» **The problem**:
From the material below, pull each line containing the string "hkey".

» **Supplied data**:
-- ==== Sys2Proof/Laws/Parts.lean ====
section
/-! SUPPORT. When a part of the flash opens, and when it is accepted (R117 to R119). -/

set_option Elab.async false

namespace Sys2Proof.Machine

/-- A part that passes checks 2 to 5 of R119 opens to its body. -/
theorem State.partOpen_ok {s : State} {a : Nat} {key body : List Byte} (hslot : (s.rd8 (a + 6)).toNat < 4)
    (hrev : bit s.fuse.revoked (s.rd8 (a + 6)).toNat = false)
    (hpub : Sha.value (s.rdBytes (a + 0x7C) 64) = s.fuse.hashes.getD (s.rd8 (a + 6)).toNat 0)
    (hkey : gcmOpen (toBE 32 s.fuse.storage) (s.rdBytes (a + 0x30) 12) [] (s.rdBytes (a + 0x3C) 32)
      (ofBE (s.rdBytes (a + 0x5C) 16)) = some key)
    (hbody : gcmOpen key (s.rdBytes (a + 0x18) 12) (s.rdBytes a 0x18) (s.rdBytes (a + 0x100) (s.rd32 (a + 0x0C)).toNat)
      (ofBE (s.rdBytes (a + 0x6C) 16)) = some body)
    (hsig : signedBy (s.rdBytes (a + 0x7C) 64) (s.rdBytes (a + 0xC0) 64) (s.rdBytes a 0x18 ++ body) = true) :
    s.partOpen a = .ok body := by
  have h4 : ¬ 4 ≤ (s.rd8 (a + 6)).toNat := by omega
  simp only [State.partOpen, h4, hrev, hpub, hkey, hbody, hsig, ne_eq, not_true_eq_false, Bool.false_eq_true, or_false, if_false, if_true]

/-- A part that passes every check of R119 is accepted with its body. -/
theorem State.partJudge_ok {s : State} {g part core a len load e off size : Nat} {body : List Byte}
    (hd : s.dirEntry g part = some (off, size)) (hh : s.partHead g part = some (a, len, load, e))
    (hc : s.headerOk a part size = true) (ho : s.partOpen a = .ok body) (hl : (s.loadAt part core load len).isNone = false)
    (hp : part ≠ 1) : s.partJudge g part core 0 = (0, body) := by
  simp [State.partJudge, hd, hh, hc, ho, hl, hp]

end Sys2Proof.Machine
end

» **Response to the exercise**:
    (hkey : gcmOpen (toBE 32 s.fuse.storage) (s.rdBytes (a + 0x30) 12) [] (s.rdBytes (a + 0x3C) 32)
  simp only [State.partOpen, h4, hrev, hpub, hkey, hbody, hsig, ne_eq, not_true_eq_false, Bool.false_eq_true, or_false, if_false, if_true]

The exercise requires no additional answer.